The prover ($\mathcal{P}$) holds 2 arrays, $\mathsf{Arr_1 }$ and $\mathsf{Arr_2}$, of $n$ integers from $\mathbb{Z}_q$: $[a_0, a_1, a_2, \dots, a_{n-1}]$. It also holds an array $\mathsf{Arr_\pi}$, which represents the disclosed permutation $\pi$. It will produce a succinct (independent of $n$) proof that $\mathsf{Arr}_2$ is a shuffle of $\mathsf{Arr}_1$ under the disclosed permutation $\pi$. The prover will encode the three arrays into polynomials, $\mathsf{Poly}_\mathsf{Arr_1}$, $\mathsf{Poly}_\mathsf{Arr_2}$, and $\mathsf{Poly_\pi}$ (using evaluation points on the domain $\mathcal{H}_\kappa$) and commit to them as $K_\mathsf{Arr_1}$, $K_\mathsf{Arr_2}$, and $K_\pi$. The verifier ($\mathcal{V}$) cannot check any array directly ($\mathsf{Arr_1 }$ and $\mathsf{Arr_2}$ may contain secret information, and even if they do not, it is too long to check) so the verifier only sees $K_\mathsf{Arr_1}$, $K_\mathsf{Arr_2}$ and $K_\pi$.

The idea behind this check is that if $(\mathsf{Arr_\pi}[i], \mathsf{Arr_2}[i]) = (i, \mathsf{Arr_1}[i])$ for all $0 \leq i \leq n-1$, then $\mathsf{Arr}_2=\mathsf{Permute}(\mathsf{Arr}_1 ,\pi)$. To gain some intuition on why this is true, pair up tuples from the left and right hand sides of the equation by matching the first entries. Then, if each pair is equal, it means that $\mathsf{Arr_2}[i] = \mathsf{Arr_1}[\mathsf{Arr_\pi}[i]]$ for $0 \leq i \leq n-1$. In other words, $\mathsf{Arr}_2=\mathsf{Permute}(\mathsf{Arr}_1 ,\pi)$.

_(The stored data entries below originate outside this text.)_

/-! ### `State.withPending` -/

@[simp] theorem State.withPending_regs (s : State) (q : List Instr) : (s.withPending q).regs = s.regs := rfl
@[simp] theorem State.withPending_cfg (s : State) (q : List Instr) : (s.withPending q).cfg = s.cfg := rfl
@[simp] theorem State.withPending_mesh (s : State) (q : List Instr) : (s.withPending q).mesh = s.mesh := rfl
@[simp] theorem State.withPending_fwd (s : State) (q : List Instr) : (s.withPending q).fwd = s.fwd := rfl
@[simp] theorem State.withPending_shp (s : State) (q : List Instr) : (s.withPending q).shp = s.shp := rfl
@[simp] theorem State.withPending_vsx (s : State) (q : List Instr) : (s.withPending q).vsx = s.vsx := rfl
@[simp] theorem State.withPending_lnk (s : State) (q : List Instr) : (s.withPending q).lnk = s.lnk := rfl
@[simp] theorem State.withPending_trunk (s : State) (q : List Instr) : (s.withPending q).trunk = s.trunk := rfl
@[simp] theorem State.withPending_fab (s : State) (q : List Instr) : (s.withPending q).fab = s.fab := rfl
@[simp] theorem State.withPending_mgr (s : State) (q : List Instr) : (s.withPending q).mgr = s.mgr := rfl
@[simp] theorem State.withPending_sec (s : State) (q : List Instr) : (s.withPending q).sec = s.sec := rfl
@[simp] theorem State.withPending_cpw (s : State) (q : List Instr) : (s.withPending q).cpw = s.cpw := rfl
@[simp] theorem State.withPending_dm (s : State) (q : List Instr) : (s.withPending q).dm = s.dm := rfl
@[simp] theorem State.withPending_mule (s : State) (q : List Instr) : (s.withPending q).mule = s.mule := rfl
@[simp] theorem State.withPending_flt (s : State) (q : List Instr) : (s.withPending q).flt = s.flt := rfl
@[simp] theorem State.withPending_perf (s : State) (q : List Instr) : (s.withPending q).perf = s.perf := rfl
@[simp] theorem State.withPending_journal (s : State) (q : List Instr) : (s.withPending q).journal = s.journal := rfl
@[simp] theorem State.withPending_msiWait (s : State) (q : List Instr) : (s.withPending q).msiWait = s.msiWait := rfl
@[simp] theorem State.withPending_sent (s : State) (q : List Instr) : (s.withPending q).sent = s.sent := rfl
@[simp] theorem State.withPending_pending (s : State) (q : List Instr) : (s.withPending q).pending = q := rfl

/-! ### `State.setLeakAt` -/

@[simp] theorem State.setLeakAt_regs (s : State) (a b c t : Nat) : (s.setLeakAt a b c t).regs = s.regs := rfl
@[simp] theorem State.setLeakAt_cfg (s : State) (a b c t : Nat) : (s.setLeakAt a b c t).cfg = s.cfg := rfl
@[simp] theorem State.setLeakAt_mesh (s : State) (a b c t : Nat) : (s.setLeakAt a b c t).mesh = s.mesh := rfl
@[simp] theorem State.setLeakAt_fwd (s : State) (a b c t : Nat) : (s.setLeakAt a b c t).fwd = s.fwd := rfl
@[simp] theorem State.setLeakAt_shp (s : State) (a b c t : Nat) : (s.setLeakAt a b c t).shp = s.shp := rfl
@[simp] theorem State.setLeakAt_vsx (s : State) (a b c t : Nat) : (s.setLeakAt a b c t).vsx = s.vsx := rfl
@[simp] theorem State.setLeakAt_lnk (s : State) (a b c t : Nat) : (s.setLeakAt a b c t).lnk = s.lnk := rfl
@[simp] theorem State.setLeakAt_trunk (s : State) (a b c t : Nat) : (s.setLeakAt a b c t).trunk = s.trunk := rfl
@[simp] theorem State.setLeakAt_fab (s : State) (a b c t : Nat) : (s.setLeakAt a b c t).fab = s.fab := rfl
@[simp] theorem State.setLeakAt_mgr (s : State) (a b c t : Nat) : (s.setLeakAt a b c t).mgr = s.mgr := rfl
@[simp] theorem State.setLeakAt_sec (s : State) (a b c t : Nat) : (s.setLeakAt a b c t).sec = s.sec := rfl
@[simp] theorem State.setLeakAt_cpw (s : State) (a b c t : Nat) : (s.setLeakAt a b c t).cpw = s.cpw := rfl
@[simp] theorem State.setLeakAt_dm (s : State) (a b c t : Nat) : (s.setLeakAt a b c t).dm = s.dm := rfl
@[simp] theorem State.setLeakAt_mule (s : State) (a b c t : Nat) : (s.setLeakAt a b c t).mule = s.mule := rfl
@[simp] theorem State.setLeakAt_perf (s : State) (a b c t : Nat) : (s.setLeakAt a b c t).perf = s.perf := rfl
@[simp] theorem State.setLeakAt_journal (s : State) (a b c t : Nat) : (s.setLeakAt a b c t).journal = s.journal := rfl
@[simp] theorem State.setLeakAt_msiWait (s : State) (a b c t : Nat) : (s.setLeakAt a b c t).msiWait = s.msiWait := rfl
@[simp] theorem State.setLeakAt_sent (s : State) (a b c t : Nat) : (s.setLeakAt a b c t).sent = s.sent := rfl
@[simp] theorem State.setLeakAt_pending (s : State) (a b c t : Nat) : (s.setLeakAt a b c t).pending = s.pending := rfl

To check that $(\mathsf{Arr_\pi}[i], \mathsf{Arr_2}[i]) = (i, \mathsf{Arr_1}[i])$ for all $0 \leq j \leq n-1$, we use a similar trick to shuffle1. The prover constructs two arrays: $\mathsf{Arr_1'} = \{ r - s\cdot i - \mathsf{Arr_1}[i]\}_{i \in [0, n-1]}$ and $\mathsf{Arr_2'} = \{ r - s\cdot\mathsf{Arr_\pi}[i] - \mathsf{Arr_2}[i]\}_{i \in [0, n-1]}$ for random field elements $r, s$. Then, a product check is conducted on the two arrays. One way to understand why this works is to think of it as creating two auxiliary polynomials, ${\mathsf{Poly}}_\mathsf{Arr_1'}$ and ${\mathsf{Poly}}_\mathsf{Arr_2'}$. Here, $\mathsf{Poly}_\mathsf{Arr_1'}(X) = \prod^{n-1}_{i = 1}(X - Y\cdot i - \mathsf{Arr_1}[i])$ and $\mathsf{Poly}_\mathsf{Arr_2'}(X) = \prod^{n-1}_{i = 1}(X - Y\cdot \mathsf{Arr_\pi}[i] - \mathsf{Arr_2}[i])$. If ${\mathsf{Poly}}_\mathsf{Arr_1'}$ = $\mathsf{Poly}_\mathsf{Arr_2'}$, then they have the same factorization. This means that $\mathsf{Arr}_1'$ and $\mathsf{Arr}_2'$ must contain the same elements (in possibly different orders). By the same intuition of matching first entries as above (in this case, we are pairing up factors where $i$ in $\mathsf{Poly}_\mathsf{Arr_1'}(X)$ equals $\mathsf{Arr_\pi}[i]$ in $\mathsf{Poly}_\mathsf{Arr_2'}(X)$) this shows that $\mathsf{Arr}_2$ is a permutation of $\mathsf{Arr}_1$ under $\pi$. To check the equality of the two auxiliary polynomials, random challenge values $r$ and $s$ are generated and the products are checked at that point. If they are equal at that point then (with overwhelming probability) the polynomials are equal.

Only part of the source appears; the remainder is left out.